Ryuji Miyamoto's well-known monochrome photographs of Kowloon Walled City, Kobe after the Great Hanshin Earthquake, homeless cardboard shelters and the derelict Expo' 85 pavilion in Tsukuba are not on show in the Tokyo Photographic Art Museum (TOP) exhibition "Invisible Land." As these images are responsible for Miyamoto being a major figure in contemporary art photography, their absence is conspicuous.
From the artist's point of view, this might have been a case of not wanting to roll out the same work over and over again, however loved it may be. From a curatorial point of view, as stated in her catalogue essay, Satomi Fujimura wanted to deal with "work that cannot be encompassed merely by the word 'ruins.'" This position makes more sense in Japanese, where the word "haikyo" may have been overused in relation to Miyamoto's work, but for which the English word "ruins" is not necessarily an accurate translation.

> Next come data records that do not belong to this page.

-- ==== Sys2Proof/Tests/Slice0.lean ====
section
/-! SUPPORT. The model's own tests: states that meet the hypotheses of each statement, the checks of well-formedness, and
the spec's worked examples. -/

open Sys2Proof Sys2Proof.Machine

set_option Elab.async false

namespace Sys2Proof.Tests

/-! ### Small states -/

def s0 : State := State.reset

/-- The page of instance `i` of class `c` unlocked. -/
def openPage (c i : Nat) (s : State := s0) : State := s.setFld (F.PG_LOCK_STAT_OPEN (pageBase c i)) 1

/-- HOST bit `b` of that page set. -/
def hosting (c i b : Nat) (s : State := s0) : State := s.setFld (F.PG_MODE_SPLIT_HOST (pageBase c i)) (2 ^ b)

def readyState : State := s0.setFld F.HOLM_STATE_STATE 1

/-- The tide runs. -/
def tides (s : State) : State := s.onTide fun t => { t with running := true }

def slice0 : SliceSt := { phase := 0, budget := 0, snap := {} }

/-- Atoll 0 runs slice `x` of an entry of queue 0. -/
def runs (x : SliceSt := slice0) (s : State := s0) : State :=
  s.onSeq 0 fun q => { q with entry := some (0, 0), slice := some x, run := some .running }

/-- Sequencer registers of atoll 0. -/
def regs0 (r : SeqRegs) (s : State := s0) : State := s.onSeq 0 fun q => { q with r := r }

/-- A command has a next state. -/
def goesOn (o : Host.Outcome State Fault Refusal) : Bool :=
  match o with
  | .next _ => true
  | _ => false

/-! ### Witnesses: states and operands that meet a statement's hypotheses, one for each of its clauses -/

theorem witness_IdleCycleRuns : s0.pending = [] := by decide +kernel

theorem witness_StepKeepsForm :
    s0.Inv ∧ goesOn (step s0) = true ∧ goesOn (step { s0 with pending := [.li 7 63 (.imm 1)] }) = true := by
  unfold State.Inv; decide +kernel

theorem witness_ScalarRegisterWrite : (1 : Atoll) ≠ 0 := by decide

/-- CMP with the last condition; LDL and STL at both ends of program space; each selector of RDS at its edge. -/
theorem witness_ScalarOthers :
    (5 : BitVec 3).toNat ≤ 5 ∧
    (∀ a ∈ [0, s0.lagTop 0 - 8], a % 8 = 0 ∧ s0.inProgram 0 a 8 = true ∧ s0.lagErr 0 a 8 = false ∧
      (((s0.atl 0).seq.r.operand (.imm (BitVec.ofNat 43 a))).toNat = a)) ∧
    (∀ n ∈ [0, 1, 2, 11, 255], ((s0.atl 0).seq.r.operand (.imm (BitVec.ofNat 43 n))).toNat % 256 = n) := by
  decide +kernel

theorem witness_ControlFlow :
    (s0.atl 0).seq.r.pred 0 0 = false ∧
    (let r : SeqRegs := { rstack := List.replicate 31 0, lstack := List.replicate 3 ⟨0, 9, 2, 0, 0⟩ }
     r.rstack.length < 32 ∧ r.pc / 128 < (1 : BitVec 15).toNat ∧ 0 < r.count 32 (CountOf.lit (w := 24) 1) ∧
       r.lstack.length < 4 ∧ r.count 32 (CountOf.lit (w := 24) 0) = 0) ∧
    (s0.atl 0).seq.r.rstack = [] ∧ s0.running 0 = false := by decide +kernel

def stream0 : StreamSt := ⟨0, 0, false, 0, 0, none, false, 0, none, false, [], false, [], none⟩
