/-- The next states exec answers. -/
inductive ExecTo (s : State) : Instr → State → Prop where
  | raised {i : Instr} {u : State} (k : FaultKind) (v : Code) (h : Before i s u) :
      ExecTo s i (raiseFault k v u)
  | tag {i : Instr} (hi : isTag i = true) (p : Policy) :
      ExecTo s i (goto .dFirst { skipBits 8 s with ctl := { s.ctl with pol := p } })
  | ended {i : Instr} (hi : isCodeRead i = true) (cw : Code) : ExecTo s i (endStream cw s)
  | literal {i : Instr} {u : State} (hi : isLiteral i = true) (h : LiteralTo s u) :
      ExecTo s i (goto .dEmit u)
  | learn {i : Instr} {u : State} {p : Phase} (hi : isLearn i = true) (h : LearnTo s u)
      (hp : p ≠ .error) : ExecTo s i (goto p u)
  | emit (bs : List Byte) : ExecTo s .decEmit (goto .dRead (bytesWrite bs s))
  | reset (bs : List Byte) : ExecTo s .decReset (goto .dFirst (reinit (bytesWrite bs s)))
  | startCompress {i : Instr} (hi : isStart i = true) (p : Policy) : ExecTo s i (startCompress p s)
  | startExpand {i : Instr} (hi : isStart i = true) : ExecTo s i (startExpand s)
  | ignored {i : Instr} : ExecTo s i s
  | cmdWrite (v : CsrWord) (c : BitVec 16) :
      ExecTo s (.cmdWrite v) { s with ctl := { s.ctl with cmd := c } }
  | csrRead (off : Byte) (v : CsrWord) :
      ExecTo s (.csrRead off) { s with host := { s.host with rdata := v } }
  | encTag (v w : Nat) : ExecTo s .encTag (goto .eFirst (bitWrite v w s))
  | moved {i : Instr} {p : Phase} (hp : p ≠ .error) (hi : i ∈ scanRows) : ExecTo s i (goto p s)
  | byte {i : Instr} {p : Phase} (hp : p ≠ .error)
      (hi : i ∈ [.encFirstByte, .encScanHit, .encScanMiss]) (e : EncData) :
      ExecTo s i (goto p { skipByte s with enc := e })
  | encStep {u : State} (h : EmitTo s u) : ExecTo s .encStep (goto .eScan (restartMatch u))
  | encLast {u : State} (h : EmitTo s u) : ExecTo s .encLast (goto .eEof u)
  | encEof (v : Nat) : ExecTo s .encEof (finishPass (closeOut (writeCode v s)))

theorem ExecTo.takeTag {s : State} {i : Instr} (hi : isTag i = true) (t : Byte) :
    ExecTo s i (takeTag t s) := by
  unfold Machine.takeTag
  split
  · exact .tag hi _
  · exact .raised _ _ (.tag hi)

theorem ExecTo.startGeneration {s t : State} {i : Instr} {cw : Code} (hi : isLiteral i = true)
    (h : (startGeneration cw s).outcome = .next t) : ExecTo s i t := by
  rcases (FlowTo.startGeneration cw s).outcome h with ⟨u, hu, rfl⟩ | ⟨k, v, u, hu, rfl⟩
  · exact .literal hi hu
  · exact .raised k v (.literal hi hu)
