/-- The host-side oracles: `HostRandom`'s answers by index, `Hash` to an integer, `Nonce(d, h, attempt)`, the key derivation
from `S.x` to a value of a fixed length, and whether the procedure has been cancelled by its `k`-th yield (R250, R251, R257,
R260, R261). -/
structure HostOracle where
  random : Nat → Int
  hash : List Byte → Nat
  nonce : Int → Int → Nat → Int
  keyBytes : Nat
  kdf : Int → Vector Byte keyBytes
  cancelled : Nat → Bool

/-- The public exponent `E` (R251). -/
def publicExponent : Int := 65537

/-- How a host procedure fails: one of MF's error kinds (R263), the attempt cap (R251), a cancellation (R257), or a shared point
`Inf`, which has no `x` to derive a key from (R260 leaves it open, log entry 12). -/
inductive HostFailure where
  | kind (c : Code)
  | attemptCap
  | cancelled
  | noSharedX
  deriving DecidableEq, Repr

/-- The `stage` of a progress report (R257): which long loop reports. MF gives it no contents (log entry 14). -/
inductive Stage where
  | prime
  | keyPair
  deriving DecidableEq, Repr

/-- What a procedure works on: the NTE, how many draws and yields it has made, and the invocations of the progress callback,
first one first, each with its `stage` and its `attemptInfo` (R257; log entry 14). -/
structure HostState where
  nte : State
  drawIx : Nat
  yields : Nat
  reports : List (Stage × Nat)
  deriving DecidableEq, Repr

/-- A host procedure. -/
abbrev HostM := EStateM HostFailure HostState

/-- The host's bus write of a word at `BASE + off` (R63). -/
def hostWrite (off : Nat) (v : Word) : HostM Unit :=
  modify fun h => { h with nte := windowWrite off v h.nte }

/-- The host's bus read of a word at `BASE + off` (R63). -/
def hostRead (off : Nat) : HostM Word :=
  modifyGet fun h => ((windowRead off h.nte).1, { h with nte := (windowRead off h.nte).2 })

/-- XSEL's word for limb `j` of register `i`: `(j << 16) | i` (20_memory.md section 5). -/
def xselFor (i : XIdx) (j : Nat) : Word := BitVec.ofNat 32 (j * 2 ^ 16 + i.val)

/-- `load x_i <- v` (20_memory.md section 5): every limb of the two's-complement form of `v`. -/
def loadX (i : XIdx) (v : Int) : HostM Unit := do
  let h ← get
  (List.range h.nte.cfg.limbs).forM fun j => do
    hostWrite 0x14 (xselFor i j)
    hostWrite 0x18 (BitVec.ofNat 32 ((v % 2 ^ h.nte.cfg.width).toNat / 2 ^ (32 * j)))

/-- `read x_i` (20_memory.md section 5). -/
def readX (i : XIdx) : HostM Int := do
  let h ← get
  let u ← (List.range h.nte.cfg.limbs).foldlM (fun u j => do
    hostWrite 0x14 (xselFor i j)
    let w ← hostRead 0x18
    pure (u + w.toNat * 2 ^ (32 * j))) 0
  pure (sext h.nte.cfg.width u)

/-- The engine's step that the host waits for by polling DONE. -/
def awaitDone : HostM Unit :=
  modify fun h =>
    match engineTurn h.nte with
    | .next t => { h with nte := t }
    | .fault _ => h
    | .refused _ => h

/-- `run <command>` (20_memory.md section 5): issue, wait, read STATUS.CODE. -/
def runCmd (i : Instr) : HostM Nat := do
  hostWrite 0x08 (encode i)
  awaitDone
  let status ← hostRead 0x0C
  pure (status.toNat / 2 ^ 8 % 2 ^ 8)

/-- PTINF bit `i` (R37). -/
def readInf (i : PIdx) : HostM Bool := do
  let w ← hostRead 0x1C
  pure (w.getLsbD i.val)

/-- `HostRandom(lo, hi)` (48_host_procedures.md): the oracle's next answer, brought into `[lo, hi]`. -/
def hostRandom (o : HostOracle) (lo hi : Int) : HostM Int :=
  modifyGet fun h => (lo + (o.random h.drawIx - lo) % (hi - lo + 1), { h with drawIx := h.drawIx + 1 })

/-- A yield (R257, R332), between commands only; on a cancellation the host issues CLEAR and ends. -/
def yieldPoint (o : HostOracle) : HostM Unit := do
  let h ← get
  set { h with yields := h.yields + 1 }
  if o.cancelled h.yields then
    let _ ← runCmd .clear
    throw .cancelled

/-- Whether attempt number `attempt` of a loop is one that YIELD_PERIOD divides (R252). -/
def HostParams.periodic (ps : HostParams) (attempt : Nat) : Bool := attempt % ps.yieldPeriod == 0

/-- The optional progress callback `(stage, attemptInfo) -> void` (R257), where `onProgress` says that there is one. That it is
invoked at the attempt numbers that YIELD_PERIOD divides, and is told the number, is the model's choice (log entry 14). -/
def reportProgress (ps : HostParams) (onProgress : Bool) (stage : Stage) (attempt : Nat) : HostM Unit :=
  if onProgress && ps.periodic attempt then
    modify fun h => { h with reports := h.reports ++ [(stage, attempt)] }
  else pure ()

/-- MF's KeyPair (R250). -/
structure KeyPair where
  e : Int
  d : Int
  n : Int
  p : Int
  q : Int
  phi : Int
  deriving DecidableEq, Repr
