/-- Every command's own run ends in one of those ways. -/
theorem runEnds_bodyOf (i : Instr) (s : State) : RunEnds i s (bodyOf i s).ending := by
  cases i with
  | nop => exact .integers []
  | clear => exact .clear
  | mov | gcd | totient | mrtest | oncurve | pstore => exact .integers _
  | modadd | modsub | modmul => exact .of_reduceRun _ _ _ _ (by simp [ownCodes])
  | modpow | modpowct => exact .of_powRun _ _ _ _ _ (by simp [ownCodes])
  | xgcd =>
    simp only [bodyOf, xgcdRun]
    split
    · exact .raise (by simp [ownCodes])
    · exact .integers _
  | modinv =>
    simp only [bodyOf, modinvRun]
    split
    · exact .raise (by simp [ownCodes])
    · split
      · exact .raise (by simp [ownCodes])
      · exact .integers _
  | modsqrt =>
    simp only [bodyOf, modsqrtRun]
    split
    · exact .raise (by simp [ownCodes])
    · split
      · exact .raise (by simp [ownCodes])
      · split
        · exact .raise (by simp [ownCodes])
        · exact .integers _
  | curve ra rb rp =>
    simp only [bodyOf, curveRun]
    split
    · exact .raise (by simp [ownCodes])
    · split
      · exact .raise (by simp [ownCodes])
      · exact .bind ra rb rp (by omega) ‹_›
  | pload pd rx ry =>
    simp only [bodyOf, ploadRun]
    split
    · exact .point pd rfl (.loaded ‹_›)
    · exact .raise (by simp [ownCodes])
  | pinf pd => exact .point pd rfl .inf
  | pmov pd ps => exact .point pd rfl (.register ps)
  | pneg pd ps => exact .point pd rfl (.neg (.register ps))
  | padd pd ps1 ps2 => exact .of_pointRun rfl fun _ h => .add (.register ps1) (.register ps2) h
  | pdbl pd ps => exact .of_pointRun rfl fun _ h => .double (.register ps) h
  | smul pd rk ps =>
    simp only [bodyOf, smulRun]
    split
    · exact .raise (by simp [ownCodes])
    · exact .of_scalarRun rfl fun _ h => .of_smulLoop .inf (.register ps) h
  | smulct pd rk ps =>
    simp only [bodyOf, smulctRun]
    split
    · exact .raise (by simp [ownCodes])
    · exact .of_scalarRun rfl fun _ h => .of_smulctLoop .inf (.register ps) h
  | porder rd ps rmax =>
    simp only [bodyOf, porderRun]
    split
    · exact .raise (by simp [ownCodes])
    · exact .of_orderRun _ _ rfl (by simp [ownCodes])

/-- R302: no command has a host code among its own. -/
theorem isHost_of_mem_ownCodes (i : Instr) : ∀ c ∈ ownCodes i, c.isHost = false := by
  cases i <;> simp [ownCodes, Code.isHost]

/-! ### How a command ends, its shared checks included -/

/-- What a command, or a word that is none, makes of the state `s`: a code with nothing written, the fatal end on a bound curve,
or the commit of integer registers, of one point that `s` forms, or of the curve context, with FATAL clear. -/
inductive State.CommandEnds (s : State) : State → Prop where
  | raise (r : Run) {c : Code} : c.isHost = false → s.CommandEnds (s.raise r c)
  | fatal (r : Run) : s.cv = true → s.CommandEnds (s.raiseFatal r)
  | integers (l : List (XIdx × Int)) (r : Run) :
      s.CommandEnds ((l.foldl (fun t p => t.setX p.1 p.2) s).finish r .ok)
  | point (pd : PIdx) (r : Run) {P : Point} : s.cv = true → s.Forms P → s.CommandEnds ((s.setPoint pd P).finish r .ok)
  | bind (ra rb rp : XIdx) (r : Run) : s.fatal = false → 3 < s.xval rp →
      disc (s.xval ra) (s.xval rb) (s.xval rp) ≠ 0 →
      s.CommandEnds ((s.setContext { a := s.xval ra, b := s.xval rb, p := s.xval rp } true).finish r .ok)
  | clear (l : List (XIdx × Int)) (r : Run) : s.fatal = false →
      s.CommandEnds
        ((l.foldl (fun t p => t.setX p.1 p.2) (s.setContext { a := 0, b := 0, p := 0 } false)).finish r .ok)

theorem clearWrites_fit (c : Config) : clearWrites.fit c := by
  intro p hp
  obtain ⟨i, -, rfl⟩ := List.mem_map.1 hp
  exact zero_fits c

theorem State.commit_clearWrites (s : State) :
    s.commit clearWrites =
      clearWrites.x.foldl (fun t p => t.setX p.1 p.2) (s.setContext { a := 0, b := 0, p := 0 } false) := by
  simp only [State.commit, clearWrites, List.foldl_nil]
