/-- A quotient that is not negative is bounded by `MAX_W` (R112). -/
theorem extended_fits_iff_of_same_sign (hd : d ≠ 0) (same : 0 ≤ n.toInt * d.toInt) :
    (extendedDivisionQuotientSentinel .signed n d).ovn = false ↔ 2 * |n.toInt| < |d.toInt| := by
  have hpow : (0 : Int) < 2 ^ (W - 1) := by positivity
  have nonneg := extendedQuotient_nonneg same
  rw [← abs_extendedQuotient_lt_half_iff hd, abs_of_nonneg nonneg, ← Bool.not_eq_true, extended_ovn_signed_iff,
    or_iff_right hd]
  omega

/-- A quotient that is not positive is bounded by `MIN_W`, whose magnitude is one greater (R112). -/
theorem extended_fits_iff_of_opposite_sign (hd : d ≠ 0) (opposite : n.toInt * d.toInt ≤ 0) :
    (extendedDivisionQuotientSentinel .signed n d).ovn = false ↔
      |n.toInt| * 2 ^ W < (2 ^ (W - 1) + 1) * |d.toInt| := by
  have hpow : (0 : Int) < 2 ^ (W - 1) := by positivity
  have nonpos := extendedQuotient_nonpos opposite
  rw [← abs_extendedQuotient_lt_iff hd, abs_of_nonpos nonpos, ← Bool.not_eq_true, extended_ovn_signed_iff,
    or_iff_right hd]
  omega

/-- A dividend not below the divisor has a quotient of magnitude `2^W` or more (R113). -/
theorem extended_overflows_of_abs_le (hd : d ≠ 0) (large : |d.toInt| ≤ |n.toInt|) :
    (extendedDivisionQuotientSentinel .signed n d).ovn = true := by
  have hpow : (0 : Int) < 2 ^ (W - 1) := by positivity
  have double := two_pow_eq_two_mul_half (width_pos_of_ne_zero hd)
  have beyond : 2 ^ W ≤ |extendedQuotient .signed n d| := by
    rw [← not_lt, abs_extendedQuotient_lt_iff hd, not_lt, mul_comm]
    exact mul_le_mul_of_nonneg_right large (by positivity)
  rw [extended_ovn_signed_iff, or_iff_right hd]
  obtain above | below := le_abs.1 beyond <;> omega

end Unit

/-- Settles O23: the two clauses are `extended_exact` and `extended_lost`, with the fit test written out as a range. -/
theorem extendedQuotientExactOrSentinel : Obligations.ExtendedQuotientExactOrSentinel := by
  constructor
  · intro W n d _ Q e
    have range : quotientFits W .signed Q = true ↔ -2 ^ (W - 1) ≤ Q ∧ Q ≤ 2 ^ (W - 1) - 1 := quotientFits_signed W Q
    rw [← range]
    refine ⟨fun ⟨hd, fits⟩ => extended_exact hd fits, fun lost => ?_⟩
    have sentinel : e = { q := 0, ovn := true } := extended_lost lost
    exact ⟨congrArg ExtendedOut.q sentinel, congrArg ExtendedOut.ovn sentinel⟩
  · intro W n d Q e
    have range := extendedQuotient_fits_unsigned_iff (n := n) (d := d)
    refine ⟨fun ⟨hd, fits⟩ => ?_, fun lost => ?_⟩
    · obtain ⟨value, kept⟩ := extended_exact hd (range.2 fits)
      rw [extendedQuotient_unsigned] at value
      exact ⟨Int.natCast_inj.1 value, kept⟩
    · have sentinel : e = { q := 0, ovn := true } := extended_lost (by rwa [range])
      exact ⟨congrArg ExtendedOut.q sentinel, congrArg ExtendedOut.ovn sentinel⟩

/-- Settles O24: a zero dividend counts as one of the same sign; half the divisor stays below the bound of opposite signs. -/
theorem extendedFitClosedForms : Obligations.ExtendedFitClosedForms := by
  refine ⟨fun W n d => extended_ovn_unsigned_iff, fun W n d hW hd => ⟨?zero, ?same, ?opposite, ?half⟩⟩
  case zero =>
    rintro rfl
    rw [extended_fits_iff_of_same_sign hd (by simp)]
    simpa using abs_toInt_pos hd
  case same => exact fun same => extended_fits_iff_of_same_sign hd same.le
  case opposite => exact fun opposite => extended_fits_iff_of_opposite_sign hd opposite.le
  case half =>
    intro opposite half
    rw [extended_fits_iff_of_opposite_sign hd opposite.le]
    calc |n.toInt| * 2 ^ W = 2 ^ (W - 1) * (2 * |n.toInt|) := by rw [two_pow_eq_two_mul_half hW]; ring
      _ ≤ 2 ^ (W - 1) * |d.toInt| := mul_le_mul_of_nonneg_left half (by positivity)
      _ < (2 ^ (W - 1) + 1) * |d.toInt| := by rw [add_one_mul]; exact lt_add_of_pos_right _ (abs_toInt_pos hd)

/-- Settles O25: the two laws on magnitudes, and the two counterexamples of R113 evaluated. -/
theorem largeDividendForcesOverflow : Obligations.LargeDividendForcesOverflow := by
  refine ⟨fun W n d _ large => ?signed, fun W n d large => ?unsigned, by decide, by decide⟩
  case signed =>
    obtain rfl | hd := eq_or_ne d 0
    · exact extended_zero_divisor .signed n
    · exact extended_eq_sentinel_of_ovn (extended_overflows_of_abs_le hd (large.resolve_left hd))
  case unsigned => exact extended_eq_sentinel_of_ovn (extended_ovn_unsigned_iff.2 large)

In the "Lo Manthang 1996" series of an ancient walled city in Nepal, the sight of traditionally garbed figures in the landscape uncomfortably recalls 19th-century colonial and orientalist photography. In Miyamoto's better-known works, contrasts of light and deep shadow are partially mitigated by careful attention to exposure, film processing and printing, but in this project the darkness of the shadows often blocks off significant portions of the image much more harshly.